JPH05172060A - Micropump - Google Patents

Abstract

PURPOSE:To provide a micropump which can continuously feed liquids without stopping its functions as a pump as air bubbles enter it, even if the whole pump is miniaturized. CONSTITUTION:A micropump 10 comprises a check valve 4 installed within a pump room 11 which is divided into two parts, with the direction of flow in the check valve 4 being parallel to the direction in which a piezoelectric element 1 is deformed by vibration. Also, a small space is provided between a valve seat 2 and a valve body 3 to allow easier passage of air bubbles 5. In this case, the valve body 3 is manufactured by a thin film of silicone rubber which can be elastically deformed by a large amount, and is coated at its surface with Teflon.

Description

Detailed Description of the Invention

[0001]

BACKGROUND OF THE INVENTION 1. Field of the Invention The present invention relates to a micro-pump using a laminated or bimorph type piezoelectric element, and more particularly to a bubble removing device when bubbles are mixed in a pump chamber.

[0002]

2. Description of the Related Art A pump to which a laminated or bimorph type piezoelectric element is applied is generally used as a small flow rate pump. This is because the vibration deformation amount of the piezoelectric element is several tens of μm.
This is because it is small and it is difficult to deliver a large flow rate with the amount of deformation of only the element. Usually, in such a piezoelectric pump, a part of the casing of the pump chamber is composed of a piezoelectric element, and the flow passages near the inlet and outlet of the fluid are formed, as disclosed in, for example, JP-A-61-28776. It has a structure in which a check valve is attached to the. In the pump configured as described above, when an AC voltage is applied to the piezoelectric element, the element vibrates and deforms, the fluid in the pump chamber is pushed out, and the pump can function as a pump.

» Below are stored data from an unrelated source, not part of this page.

/-- The edge sources that a round can raise. -/
def roundEdges : List Source := [.pairBroken, .occupiedAtClose, .transmitOverrun]

/-- How many changes of a source a round can still make beyond the conditions: a fault that ends, and a first trigger. -/
def spare (s : State) : Nat := s.marked.toNat + roundEdges.countP (fun x => !s.isActive x)

theorem effectiveNow_congr {s t : State} (h : Handed s t) (ha : ∀ x, t.isActive x = s.isActive x) :
    t.effectiveNow = s.effectiveNow := by
  have hi : t.inScope = s.inScope := funext fun e => by simp only [State.inScope, State.isMember, h.img]
  have hl : t.lockdownFlag = s.lockdownFlag := funext fun x => by unfold State.lockdownFlag; rw [h.image]
  have ho : t.overlay = s.overlay := by
    simp only [State.overlay, State.localRequest, hl, ha, hi, h.remote]
  unfold State.effectiveNow
  rw [ho, h.view]

theorem announcement_congr {s t : State} (h : Handed s t) (hs : t.seq = s.seq) (ha : ∀ x, t.isActive x = s.isActive x) :
    t.announcement = s.announcement := by
  simp only [State.announcement, h.role, h.area, h.view, h.stage (congrArg Sequencer.apart hs), h.roster, State.alarmMask,
    State.groupMask, h.line_stage, h.lineCfg, State.abortHeldFlag, h.pins, State.duressActive, State.alarmLevel, ha,
    h.masked, h.img, h.outcome]

theorem settlePosture_effective (s : State) : (settlePosture s).posture.effective = s.effectiveNow := by
  unfold settlePosture
  dsimp only
  split
  · next h => exact h.symm
  · have h : (breakReservations (recomputeAlarms (s.setPosture { s.posture with effective := s.effectiveNow }))).posture.effective =
        s.effectiveNow := by rw [(breakReservations_rest _).2.2.2]; rfl
    split
    · rw [(trigger_only .occupiedAtClose _ (by decide)).posture_eq, h]
    · exact h

theorem enqueue_announced (f : Frame) (s : State) : (enqueue f s).bus.announced = s.bus.announced := by
  unfold enqueue
  split
  · rfl
  · dsimp only
    rw [overrunIf_queue]
    rfl

theorem settleStatus_announced (s : State) : (settleStatus s).bus.announced = s.announcement := by
  unfold settleStatus requestStatus
  split
  · next h => exact ((Announcement.same_iff _ _).mp h).symm
  · split
    · rw [enqueue_announced]; rfl
    · rfl

theorem settleOutputs_foldl_effective (ls : List (Fin 12)) (s : State) :
    (ls.foldl settleOutput s).posture.effective = s.posture.effective := by
  induction ls generalizing s with
  | nil => rfl
  | cons l ls ih => exact (ih _).trans (settleOutput_rest s l).2.2.2.2.2.2.2

/-- A round ends no more than faults, and raises no more than its three edge sources. -/
theorem settleRound_spare (s : State) : spare (settleRound s) ≤ spare s ∧
    (spare (settleRound s) = spare s → (settleRound s).marked = s.marked ∧
      ∀ x ∈ roundEdges, (settleRound s).isActive x = s.isActive x) := by
  have hh := settleRound_handed s
  have hm : (settleRound s).marked = true → s.marked = true := by
    rw [State.marked_iff, State.marked_iff]
    rintro ⟨l, hl⟩
    refine ⟨l, ?_⟩
    have h1 := settleOutputs_foldl_mark _ _ l hl
    have h2 : (settleStatus (settlePosture (settleConditions s))).posture.outputs = s.posture.outputs :=
      (congrArg PostureUnit.outputs (settleStatus_only _).posture_eq).trans
        ((settlePosture_rest _).2.2.trans (congrArg PostureUnit.outputs (settleConditions_rest s).2.2.2.1))
    have h3 : (settleStatus (settlePosture (settleConditions s))).output l = s.output l :=
      congrArg (fun v : Vector OutLine 12 => v[l]) h2
    rw [← h3]
    exact h1
  have h1 := hh.isActive (x := .pairBroken) (by decide)
  have h2 := hh.isActive (x := .occupiedAtClose) (by decide)
  have h3 := hh.isActive (x := .transmitOverrun) (by decide)
  have up : ∀ a b : Bool, (a = true → b = true) → a.toNat ≤ b.toNat ∧ (a.toNat = b.toNat → a = b) := by decide
  have down : ∀ a b : Bool, (a = true → b = true) → (!b).toNat ≤ (!a).toNat ∧ ((!b).toNat = (!a).toNat → b = a) := by
    decide
  have one : ∀ b : Bool, (if b = true then 1 else 0) = b.toNat := by decide
  have count : ∀ u : State, spare u = u.marked.toNat + ((!u.isActive .pairBroken).toNat +
      (!u.isActive .occupiedAtClose).toNat + (!u.isActive .transmitOverrun).toNat) := by
    intro u
    simp only [spare, roundEdges, List.countP_cons, List.countP_nil, one]
    omega
  have a0 := up _ _ hm
  have a1 := down _ _ h1
  have a2 := down _ _ h2
  have a3 := down _ _ h3
  rw [count, count]
  refine ⟨by omega, fun e => ⟨a0.2 (by omega), fun x hx => ?_⟩⟩
  simp only [roundEdges, List.mem_cons, List.not_mem_nil, or_false] at hx
  rcases hx with rfl | rfl | rfl
  · exact a1.2 (by omega)
  · exact a2.2 (by omega)
  · exact a3.2 (by omega)

/-- A round that ends no fault and raises nothing leaves nothing to hand on. -/
theorem settleRound_settled (s : State) (h : spare (settleRound s) = spare s) : (settleRound s).Settled := by
  obtain ⟨hm, ha⟩ := (settleRound_spare s).2 h
  have hc := (settleConditions_rest s).1
  have hp := settlePosture_pushed (settleConditions s)
  have hq := settleStatus_only (settlePosture (settleConditions s))
  have hr := settleOutputs_pushed (settleStatus (settlePosture (settleConditions s)))
  have hpr : Pushed (settlePosture (settleConditions s)) (settleRound s) := hq.toPushed.trans hr
  have hcr : Pushed (settleConditions s) (settleRound s) := hp.trans hpr
  have hann : (settleRound s).ann = (settleStatus (settlePosture (settleConditions s))).ann := by
    unfold settleRound settleOutputs
    exact (settleOutputs_foldl allOutputs _).2.2.2
  -- no source that an overlay or an alarm level reads changes after the conditions
  have edge : ∀ x, x.kind ≠ .level → (settleConditions s).isActive x = s.isActive x := fun x hx =>
    isActive_of_source hc.remote (settleConditions_foldl_edge Source.levels s x (fun k => hx (mem_levels.mp k)))
  have squeeze : ∀ a b c : Bool, (a = true → b = true) → (b = true → c = true) → c = a → b = a ∧ c = b := by decide
  have act : ∀ x, (settlePosture (settleConditions s)).isActive x = (settleConditions s).isActive x ∧
      (settleRound s).isActive x = (settlePosture (settleConditions s)).isActive x := by
    intro x
    by_cases hl : x.kind = .level
    · exact ⟨isActive_of_source hp.remote (hp.levelStay x hl), isActive_of_source hpr.remote (hpr.levelStay x hl)⟩
    · by_cases he : x ∈ roundEdges
      · exact squeeze _ _ _ (hp.toHanded.isActive hl) (hpr.toHanded.isActive hl) ((ha x he).trans (edge x hl).symm)
      · simp only [roundEdges, List.mem_cons, List.not_mem_nil, or_false, not_or] at he
        refine ⟨isActive_of_source hp.remote (settlePosture_source _ x he.1 he.2.1), isActive_of_source hpr.remote ?_⟩
        have : (settleRound s).source x = (settleStatus (settlePosture (settleConditions s))).source x := by
          unfold State.source; rw [hann]
        rw [this, settleStatus_source _ x he.2.2]
  refine ⟨?_, ?_, ?_, ?_⟩
  · intro x hx
    have hk := mem_levels.mp hx
    have hrest := settleRound_rest s
    by_cases ho : x = .outputFault
    · subst ho
      have h1 : (settleRound s).source .outputFault = (settleConditions s).source .outputFault := hcr.levelStay _ hk
      have h2 : ((settleConditions s).source .outputFault).condition = s.levelCondition .outputFault := by
        unfold settleConditions
        have gen : ∀ (xs : List Source) (u : State), (∀ y ∈ xs, y ∈ Source.levels) → Source.outputFault ∈ xs →
            ((xs.foldl settleCondition u).source .outputFault).condition = u.marked := by
          intro xs
          induction xs with
          | nil => intro u _ hmem; cases hmem
          | cons y ys ih =>
            intro u hsub hmem
            have hmk : (settleCondition u y).marked = u.marked := by
              unfold State.marked; rw [(settleCondition_rest u y).2.2.1]
            by_cases hin : Source.outputFault ∈ ys
            · rw [List.foldl_cons, ih _ (fun z hz => hsub z (by simp [hz])) hin, hmk]
            · have hy : y = .outputFault := by
                rcases List.mem_cons.mp hmem with e | e
                · exact e.symm
                · exact absurd e hin
              subst hy
              rw [List.foldl_cons, settleConditions_foldl_edge _ _ _ hin, settleCondition_source,
                SourceState.follow_condition]
              rfl
        exact gen _ s (fun _ h => h) hx
      rw [h1, h2]
      exact hm
    · have e := settleRound_source s x hk ho
      rw [e, SourceState.follow_condition]
      exact (settleRound_handed s).levelCondition (congrArg Sequencer.apart hrest.1) hrest.2 ho
  · have e : (settleRound s).posture.effective = (settleConditions s).effectiveNow := by
      unfold settleRound settleOutputs
      rw [settleOutputs_foldl_effective, hq.posture_eq, settlePosture_effective]
    rw [e]
    exact effectiveNow_congr hcr.toHanded (fun x => (act x).2.trans (act x).1)
  · intro l _
    exact (settleRound_lines s l).symm
  · rw [Announcement.same_iff]
    have hs : (settleRound s).seq = (settlePosture (settleConditions s)).seq :=
      (settleOutputs_foldl allOutputs (settleStatus (settlePosture (settleConditions s)))).2.1.trans hq.seq_eq
    have e : (settleRound s).bus.announced = (settlePosture (settleConditions s)).announcement := by
      unfold settleRound settleOutputs
      rw [settleOutputs_foldl_bus, settleStatus_announced]
    rw [e]
    exact announcement_congr hpr.toHanded hs (fun x => (act x).2)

FIG. 2 shows an example of the structure of a micro-pump 10 to which a conventional piezoelectric element is applied. here,
Two bimorph type piezoelectric elements 1 above and below the pump chamber 11.
And a check valve 4 in the flow path near the suction port 20 and the discharge port 21 to suppress the return to the upstream side. As the check valve 4 used in such a pump, for example, a structure as shown in FIGS. 3 (a) and 3 (b) can be considered. Both of the check valves 4 are provided with a valve seat 2 which is a fixed component and an elastically deformable valve body 3 to control the flow. The fluid that has flowed into the pump chamber 11 flows forward (rightward in the drawing), and the central portion of the valve body 3 is elastically deformed in the flow direction by the fluid force and flows out from the slit portion of the valve body 3. On the other hand, in the flow in the reverse direction (leftward in the figure), the valve body 3 blocks the flow to prevent the reverse flow to the upstream side. If the piezoelectric pump 10 is downsized, the check valve 4 itself must be downsized. For example, when the outer diameters of the suction port 20 and the discharge port 21 are set to about 1 mm, it is necessary to fabricate each flow path portion of the check valve in a size of about 0.2 to 0.3 mm. When a fluid containing bubbles 5 (generally having a size of 1 to 2 mm) flows into such a pump 10, as shown in FIG. 4, the bubbles 5 stay in the narrow flow passage of the check valve 4, It is expected that the pump 10 cannot be discharged to the outside of the pump 10, and as a result, the function as the pump cannot be achieved.

Further, as the size of the pump 10 is reduced, the movable portion of the valve body 3 becomes very small, so that a relatively large force is required to deform the valve body 3, and the repulsive force of the piezoelectric element 1 causes the valve to move. There is a problem that the body 3 cannot be deformed sufficiently.

[0005]

Since a pump used for medical or pharmaceutical equipment requires a micro-pump for transferring a flow rate of several cc or less, it has excellent controllability and can easily be adapted to miniaturization. It can be said that the piezoelectric pump is one of the effective methods. However, in order to reduce the size of the pump, it is necessary to reduce the size of the check valve mounted on the pump body.
The cross-sectional area of the flow passage in the check valve becomes very narrow. Therefore, when a fluid mixed with bubbles flows into the pump, the bubbles may not be able to pass through the narrow passage portion of the check valve and may remain inside the pump chamber. Due to the influence of the surface tension, the bubbles that remain once cannot be discharged to the outside of the pump by the force of the pump itself, the bubbles gradually accumulate, and finally there is a problem that the function of the pump cannot be fulfilled.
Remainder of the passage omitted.